- _GIVEN INFORMATION_:
-- ==== Sys2Proof/Machine/BogOps.lean ====
section
/-! DEFINITION. The Bog as a memory (R280, R286) and the capture regions that write into it: what a source writes, segment headers,
and the end of a region (R288–R295). -/

namespace Sys2Proof.Machine

/-! ### The store -/

/-- Size of the Bog in bytes (R280). -/
def bogSize : Nat := 2 ^ 34

/-- The canonical form of a memory of bytes: addresses strictly rising, and none listed that holds what an unlisted one reads. -/
def Memory.wf (m : NMap Byte) : Bool := NMap.wf (fun _ => 0) m

/-- The stretch of a stream that covers address a, latest first. -/
def streamAt (a : Nat) : List (Nat × Nat × Nat) → Option Nat
  | [] => none
  | (lo, hi, st) :: t => if lo ≤ a ∧ a < hi then some st else streamAt a t

/-- A byte of the store: written, written by a stream (an open value), or never written (log entry 8). -/
def BogState.byte (b : BogState) (a : Nat) : Byte :=
  match streamAt a b.streams with
  | some st => Config.streamByte a st
  | none => NMap.get (fun _ => 0) b.mem a

/-- n bytes from address a. -/
def BogState.read (b : BogState) : Nat → Nat → List Byte
  | _, 0 => []
  | a, n + 1 => b.byte a :: b.read (a + 1) n

/-- Cut the range lo..hi out of every stretch. -/
def cutStreams (lo hi : Nat) (l : List (Nat × Nat × Nat)) : List (Nat × Nat × Nat) :=
  l.flatMap (fun e => [(e.1, min e.2.1 lo, e.2.2), (max e.1 hi, e.2.1, e.2.2)].filter (fun x => decide (x.1 < x.2.1)))

def putBytes (m : NMap Byte) : Nat → List Byte → NMap Byte
  | _, [] => m
  | a, v :: t => putBytes (NMap.put (fun _ => 0) m a v) (a + 1) t

/-- Write bytes from address a. -/
def BogState.write (b : BogState) (a : Nat) (v : List Byte) : BogState :=
  { b with mem := putBytes b.mem a v, streams := cutStreams a (a + v.length) b.streams }

/-- Zero the range lo..hi. -/
def BogState.zero (b : BogState) (lo hi : Nat) : BogState :=
  { b with mem := b.mem.filter (fun e => !(decide (lo ≤ e.1) && decide (e.1 < hi))), streams := cutStreams lo hi b.streams }

/-- A stream writes the range lo..hi. -/
def BogState.stream (b : BogState) (lo hi stamp : Nat) : BogState :=
  if hi ≤ lo then b else { b.zero lo hi with streams := (lo, hi, stamp) :: cutStreams lo hi b.streams }

/-- Channel of an address (R280). -/
def bogChan (a : Nat) : Nat := a / 2 ^ 31 % 8

/-- Channels that a range of bytes touches. -/
def chansOf (lo len : Nat) : List Nat :=
  (List.range 8).filter (fun c => len ≠ 0 && decide (bogChan lo ≤ c) && decide (c ≤ bogChan (lo + len - 1)))

/-! ### Regions and pattern slots -/

def State.regBase (s : State) (n : Nat) : Nat := s.fld (Reg.BOG_REG_BASE n) 0 22 * 4096
def State.regSize (s : State) (n : Nat) : Nat := s.fld (Reg.BOG_REG_SIZE n) 0 23 * 4096
def State.regKind (s : State) (n : Nat) : Nat := s.fld (Reg.BOG_REG_SRC n) 0 3
def State.patBase (s : State) (p : Nat) : Nat := s.fld (Reg.BOG_PAT_BASE p) 0 22 * 4096
def State.patBytes (s : State) (p : Nat) : Nat := s.fld (Reg.BOG_PAT_SIZE p) 0 23 * 4096

def patNums : List Nat := [0, 1, 2, 3, 4, 5, 6, 7, 8, 9, 10, 11, 12, 13, 14, 15]

def BogState.pat (b : BogState) (p : Nat) : PatRec := NMap.get (fun _ => {}) b.pats p

def BogState.setPat (b : BogState) (p : Nat) (r : PatRec) : BogState :=
  { b with pats := NMap.put (fun _ => {}) b.pats p r }

/-- PAT_LEN fits the slot (R296). -/
def State.patFits (s : State) (p : Nat) : Bool :=
  decide (1 ≤ s.rd (Reg.BOG_PAT_LEN p)) && decide (4 * s.rd (Reg.BOG_PAT_LEN p) ≤ s.patBytes p)

/-- Pattern p plays somewhere. -/
def State.patPlays (s : State) (p : Nat) : Bool :=
  (match s.bog.pbDl with | some x => decide (x.pattern = p) | none => false) ||
    (match s.bog.pbUl with | some x => decide (x.pattern = p) | none => false)

/-- Do two byte ranges overlap? -/
def overlap (a n b m : Nat) : Bool := decide (a < b + m) && decide (b < a + n)

/-- A region is armed or triggered. -/
def RegionRec.active (r : RegionRec) : Bool := r.st = 1 || r.st = 2

/-- The layout conditions of ARM (R294). -/
def State.armLayout (s : State) (n : Nat) : Bool :=
  let k := s.regKind n
  !(k = 0) && !(k = 7) && decide (2 * 4096 ≤ s.segBytes n) && decide (s.regBase n + s.regSize n ≤ bogSize) &&
    regionNums.all (fun m => m = n || !(s.bog.region m).active ||
      !overlap (s.regBase n) (s.regSize n) (s.regBase m) (s.regSize m)) &&
    patNums.all (fun p => !(s.bog.pat p).loaded || !overlap (s.regBase n) (s.regSize n) (s.patBase p) (s.patBytes p)) &&
    (chansOf (s.regBase n) (s.regSize n)).all (fun c => !s.readsFenced 19 c && !s.isRetired 19 c) && !s.isOut 19 (8 + n)

/-- The region's source runs now, so samples reach it (R51, R295). -/
def State.regRuns (s : State) (n : Nat) : Bool :=
  let src := s.rd (Reg.BOG_REG_SRC n)
  match bitsAt src 0 3 with
  | 1 => s.rxRuns (bitsAt src 3 2)
  | 2 => s.txRuns (bitsAt src 3 2) && s.serves (laneDir (bitsAt src 3 2))
  | 3 => let x := bitsAt src 5 6; decide (x < 34) && s.slotRuns (keyDir x) (keySlot x)
  | _ => true

/-- Room that the rule leaves for `want` more bytes. -/
def State.regRoom (s : State) (n : Nat) (r : RegionRec) (want : Nat) : Nat :=
  let size := s.dataBytes n
  match s.regStop n with
  | 1 => min want (size - r.held)
  | 2 => want
  | _ => if r.st = 2 then min want ((s.postBytes n : Int) - r.since).toNat else want

/-- Advance a region's position by k bytes; the bytes themselves are placed by `place`. -/
def advance (size : Nat) (linear : Bool) (r : RegionRec) (k : Nat) : RegionRec :=
  let w := r.wr + k
  let wraps := if linear || size = 0 then 0 else w / size
  { r with
    wr := if linear || size = 0 then w else w % size
    held := min size (r.held + k)
    pass := r.pass + wraps
    since := r.since + k }

/-- Stretches of a segment's data area that k bytes from `wr` on cover. -/
def stretches (start size wr k : Nat) : List (Nat × Nat) :=
  if size = 0 then []
  else if size ≤ k then [(start, start + size)]
  else if wr + k ≤ size then [(start + wr, start + wr + k)]
  else [(start + wr, start + size), (start, start + (wr + k - size))]

/-- The stream source of an active region has written up to device time t. -/
def State.regStream (s : State) (n t : Nat) : State :=
  let r := s.bog.region n
  let k := s.regKind n
  if !r.active || k = 0 || 4 ≤ k then s
  else if !s.regRuns n then { s with bog := s.bog.setRegion n { r with upTo := t, paused := true } }
  else
    let broke := r.paused && r.held != 0
    let r := if broke then
        { r with breaks := satAdd 65535 r.breaks 1, lastBreak := r.upTo, flags := r.flags ||| 64 } else r
    let take := s.regRoom n r (s.regBytes n ((t : Int) - r.upTo)).toNat
    let size := s.dataBytes n
    let start := s.dataStart n r.seg
    let b := (stretches start size r.wr take).foldl (fun b e => b.stream e.1 e.2 t) s.bog
    let r' := advance size (s.regStop n = 1) r take
    { s with bog := b.setRegion n { r' with
        upTo := t, paused := false, flags := if s.bog.halving then r'.flags ||| 8 else r'.flags } }

/-- A break (R293) of every lane or slot stream into an active region that p names; `over_`: samples were lost (FLAGS[2]). -/
def State.breakStreams (s : State) (over_ : Bool) (p : Nat → Bool) : State :=
  regionNums.foldl (fun s n =>
    if (s.bog.region n).active && decide (1 ≤ s.regKind n) && decide (s.regKind n ≤ 3) && p n then
      let s := s.regStream n s.now
      let r := s.bog.region n
      { s with bog := s.bog.setRegion n { r with
          breaks := satAdd 65535 r.breaks 1, lastBreak := s.now, flags := r.flags ||| 64, lostSamples := r.lostSamples || over_ } }
    else s) s

/-- The direction whose lane or slot region n captures. -/
def State.regDir (s : State) (n : Nat) : Dir :=
  let src := s.rd (Reg.BOG_REG_SRC n)
  if bitsAt src 0 3 = 3 then keyDir (bitsAt src 5 6) else laneDir (bitsAt src 3 2)

/-- A receive lane carries flagged samples (R150, R285): FLAGS[4] of the regions that capture it, or a slot's branch of it. -/
def State.markFlagged (s : State) (l : Nat) : State :=
  { s with bog := regionNums.foldl (fun b n =>
      let src := s.rd (Reg.BOG_REG_SRC n)
      let r := b.region n
      let takes := (bitsAt src 0 3 = 1 && bitsAt src 3 2 = l) ||
        (bitsAt src 0 3 = 3 && s.regDir n = laneDir l && (decide (2 ≤ bitsAt src 13 2) || bitsAt src 13 2 = l % 2))
      if r.active && takes && s.regRuns n then b.setRegion n { r with flags := r.flags ||| 16 } else b) s.bog }

/-- Both receive lanes of a direction carry flagged samples. -/
def State.markDir (s : State) (d : Dir) : State := (s.markFlagged (laneOf d 0)).markFlagged (laneOf d 1)

/-- A record of a record source is written whole into an active region, circulating or up to the end of a linear one. The
answer says whether the region accepted it. -/
def State.regRecord (s : State) (n : Nat) (v : List Byte) : State × Bool :=
  let r := s.bog.region n
  if !r.active || s.regRoom n r v.length < v.length || s.dataBytes n < v.length then (s, false)
  else
    let size := s.dataBytes n
    let start := s.dataStart n r.seg
    -- records are aligned to their own size, and the area holds a whole number of them
    let b := s.bog.write (start + r.wr % size) v
    ({ s with bog := b.setRegion n { advance size (s.regStop n = 1) r v.length with upTo := s.now } }, true)

/-- A record goes to every active region of its kind that selects it (R289); the answer says whether one refused it. -/
def State.recordTo (s : State) (kind : Nat) (sel : Nat → Bool) (v : List Byte) : State × Bool :=
  regionNums.foldl (fun x n =>
    if x.1.regKind n = kind && sel n && (x.1.bog.region n).active then
      let (s, ok) := x.1.regRecord n v
      (s, x.2 || !ok)
    else x) (s, false)

/-- Valid bytes of a region's present segment (R291, R292). -/
def State.regValid (s : State) (n : Nat) (r : RegionRec) : Nat :=
  if r.triggered ∧ s.regOnce n then min r.held (r.preHeld + r.since.toNat) else r.held

/-- The segment header of R292; the oldest instant is open where the stream broke. -/
def State.segHeader (s : State) (n : Nat) (r : RegionRec) (oldest : Nat) : List Byte :=
  let size := s.dataBytes n
  let start := s.dataStart n r.seg
  let valid := s.regValid n r
  let first := if size = 0 then start else start + (r.wr + size - valid) % size
  leBytes 8 (if r.triggered then r.trigTime else 0) ++ leBytes 8 (if r.triggered then r.trigAddr else 0)
    ++ leBytes 8 first ++ leBytes 8 (start + r.wr) ++ leBytes 8 oldest ++ leBytes 8 r.lastBreak
    ++ leBytes 2 r.seg ++ leBytes 2 r.ignored ++ leBytes 2 r.breaks ++ leBytes 1 (r.flags + ofBool r.lostSamples * 4)
    ++ leBytes 1 (s.regKind n) ++ leBytes 4 r.pass ++ leBytes 4 0

/-- Sampling instant of the oldest valid sample: from the rate, or open after a break (log entry 8). -/
def State.oldestTime (s : State) (n : Nat) (r : RegionRec) : Nat × State :=
  if 4 ≤ s.regKind n then (0, s)
  else if r.breaks ≠ 0 then
    let (a, s1) := s.fresh
    let (b, s2) := s1.fresh
    (a.toNat + b.toNat * 2 ^ 32, s2)
  else
    let one := (s.regBytes n (2 ^ 20)).toNat
    (if one = 0 then 0 else r.upTo - s.regValid n r * 2 ^ 20 / one, s)

/-- Write the header of the present segment. -/
def State.regHeader (s : State) (n : Nat) : State :=
  let r := s.bog.region n
  let (t, s) := s.oldestTime n r
  { s with bog := s.bog.write (s.dataStart n r.seg - 4096) (s.segHeader n r t) }

/-- Region n ends in state stopped with extra header flags, and its completion is signalled (R291, R292, R407). -/
def State.regFinish (s : State) (n extra : Nat) : State :=
  let s := s.regStream n s.now
  let r := s.bog.region n
  let s := { s with bog := s.bog.setRegion n { r with flags := r.flags ||| extra } }
  let s := s.regHeader n
  let r := s.bog.region n
  { s with bog := s.bog.setRegion n { r with st := 3 } }.regionDone n

/-- STOP of region n: by a host, a fence or SHUTDOWN (R294, R295). -/
def State.regHalt (s : State) (n : Nat) : State := if (s.bog.region n).active then s.regFinish n 32 else s

/-! ### Codeword errors (R283) -/

/-- A codeword error is counted against the region or pattern slot that holds it. -/
def State.cwCount (s : State) (cw : Nat) (ue : Bool) : State :=
  let a := 32 * cw
  let b := regionNums.foldl (fun b n =>
    if overlap (s.regBase n) (s.regSize n) a 32 then
      let r := b.region n
      b.setRegion n (if ue then { r with uncorr := satAdd 65535 r.uncorr 1 } else { r with corr := satAdd 65535 r.corr 1 })
    else b) s.bog
  let b := patNums.foldl (fun b p =>
    if overlap (s.patBase p) (s.patBytes p) a 32 then
      let r := b.pat p
      b.setPat p (if ue then { r with uncorr := satAdd 65535 r.uncorr 1 } else { r with corr := satAdd 65535 r.corr 1 })
    else b) b
  { s with bog := b }

/-- An uncorrectable codeword is counted (R283). -/
def State.cwLost (s : State) (cw : Nat) : State :=
  ((s.cwCount cw true).bump Reg.BOG_UNCORR_TOTAL 1).setSt Reg.BOG_LAST_UE cw

/-! ### Playback -/

def State.setPlaying (s : State) (d : Dir) (p : Option Playing) : State :=
  match d with
  | .dl => { s with bog := { s.bog with pbDl := p } }
  | .ul => { s with bog := { s.bog with pbUl := p } }

/-- The pattern playing in a direction ends; what it returns to is the caller's. -/
def State.patStop (s : State) (d : Dir) : State :=
  match s.playing d with
  | none => s
  | some x => (s.setPlaying d none).patternDone x.pattern

end Sys2Proof.Machine
end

- _WHAT TO DO_:
The first line of the data, the line with "def BogState.zero (b", and all lines in between are to be copied exactly. Leave out everything else.

- _RESULT FOR THIS EXERCISE_:
-- ==== Sys2Proof/Machine/BogOps.lean ====
section
/-! DEFINITION. The Bog as a memory (R280, R286) and the capture regions that write into it: what a source writes, segment headers,
and the end of a region (R288–R295). -/

namespace Sys2Proof.Machine

/-! ### The store -/

/-- Size of the Bog in bytes (R280). -/
def bogSize : Nat := 2 ^ 34

/-- The canonical form of a memory of bytes: addresses strictly rising, and none listed that holds what an unlisted one reads. -/
def Memory.wf (m : NMap Byte) : Bool := NMap.wf (fun _ => 0) m

/-- The stretch of a stream that covers address a, latest first. -/
def streamAt (a : Nat) : List (Nat × Nat × Nat) → Option Nat
  | [] => none
  | (lo, hi, st) :: t => if lo ≤ a ∧ a < hi then some st else streamAt a t

/-- A byte of the store: written, written by a stream (an open value), or never written (log entry 8). -/
def BogState.byte (b : BogState) (a : Nat) : Byte :=
  match streamAt a b.streams with
  | some st => Config.streamByte a st
  | none => NMap.get (fun _ => 0) b.mem a

/-- n bytes from address a. -/
def BogState.read (b : BogState) : Nat → Nat → List Byte
  | _, 0 => []
  | a, n + 1 => b.byte a :: b.read (a + 1) n

/-- Cut the range lo..hi out of every stretch. -/
def cutStreams (lo hi : Nat) (l : List (Nat × Nat × Nat)) : List (Nat × Nat × Nat) :=
  l.flatMap (fun e => [(e.1, min e.2.1 lo, e.2.2), (max e.1 hi, e.2.1, e.2.2)].filter (fun x => decide (x.1 < x.2.1)))

def putBytes (m : NMap Byte) : Nat → List Byte → NMap Byte
  | _, [] => m
  | a, v :: t => putBytes (NMap.put (fun _ => 0) m a v) (a + 1) t

/-- Write bytes from address a. -/
def BogState.write (b : BogState) (a : Nat) (v : List Byte) : BogState :=
  { b with mem := putBytes b.mem a v, streams := cutStreams a (a + v.length) b.streams }

/-- Zero the range lo..hi. -/
def BogState.zero (b : BogState) (lo hi : Nat) : BogState :=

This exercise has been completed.